“It’s dangerous to stay here,” said Sarah Cowie as she saw Joan Hellier in their second-floor chamber. “Greystoke will kill us all, one by one.”
“We’re not that stupid,” muttered Joan, kneeling on Jane Carr’s bed and looking through her possessions. She took a comb and the dead woman’s money for herself.
“But is the plan working?”
Joan went across to Ann Thwaite’s bag, left by the door of the room, and started to rummage through it. “The beauty of this plan is that it cannot fail. Every attempt is just another stage in the plan. Eventually it will be successful.”
“What do you mean?”
Joan let an old smock fall from her hands and kicked it away across the floor. She sighed and looked at Sarah. “You’ve seen a bull baiting. First one dog goes in and it gets thrown, then the next, and it gets thrown too. Some dogs get killed. The older and wiser ones hold back.

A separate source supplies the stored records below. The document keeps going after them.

/-- Soft errors that have struck the holds of a Desk are corrected, or end every grid that holds there (R24). -/
def State.mendHolds (s : State) (pa : Nat) : State :=
  let desk := s.homeCluster pa
  s.flips.foldl (fun s f =>
    match f.at_ with
    | .holdEntry cell =>
      if s.homeCluster cell = desk then
        let s := { s with flips := s.flips.filter fun g => g.at_ != f.at_ }
        if f.bits ≤ 1 then (s.countError 6 desk).corrected (regionOf (clusterCore desk 0)) 6 cell
        else
          ((s.holds.filter fun h => s.homeCluster h.pa = desk && h.who.kind = 1 && h.who.dev = thisDevice).map
              (·.who.grid)).foldl
            (fun s g => s.endGrid g { status := 1, cause := Cause.holdError.code, taddr := cell }) s
      else s
    | _ => s) s

/-- A Desk performs an operation on the cell at a physical address (R112, R115 items 5 and 6). -/
def State.desk (s : State) (op : DeskOp) (r : DeskReq) : DeskOut × State :=
  let s := if s.flips = [] then s else s.mendHolds r.pa
  if !op.typeOk (s.cellType r.pa) then (.done 10 0 [], s)
  else match deskAct op s r with
    | (.park, t) => (.park, t)
    | (o, t) => (o, t.settleCell r.pa)

end Sys2Proof.Machine
end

They know that sooner or later, one of the young ones will catch the bull by surprise, or two dogs will distract the bull, and they will grab it by the neck and worry it to death. Although the bull fights, and catches it with its horn and kills it, the master of the ring sends in another couple of dogs. If they are brave and determined, the bull is as good as dead. It is only a matter of time.”
“We are the dogs, you mean.”
“It is better to be the dogs than to be the bull.”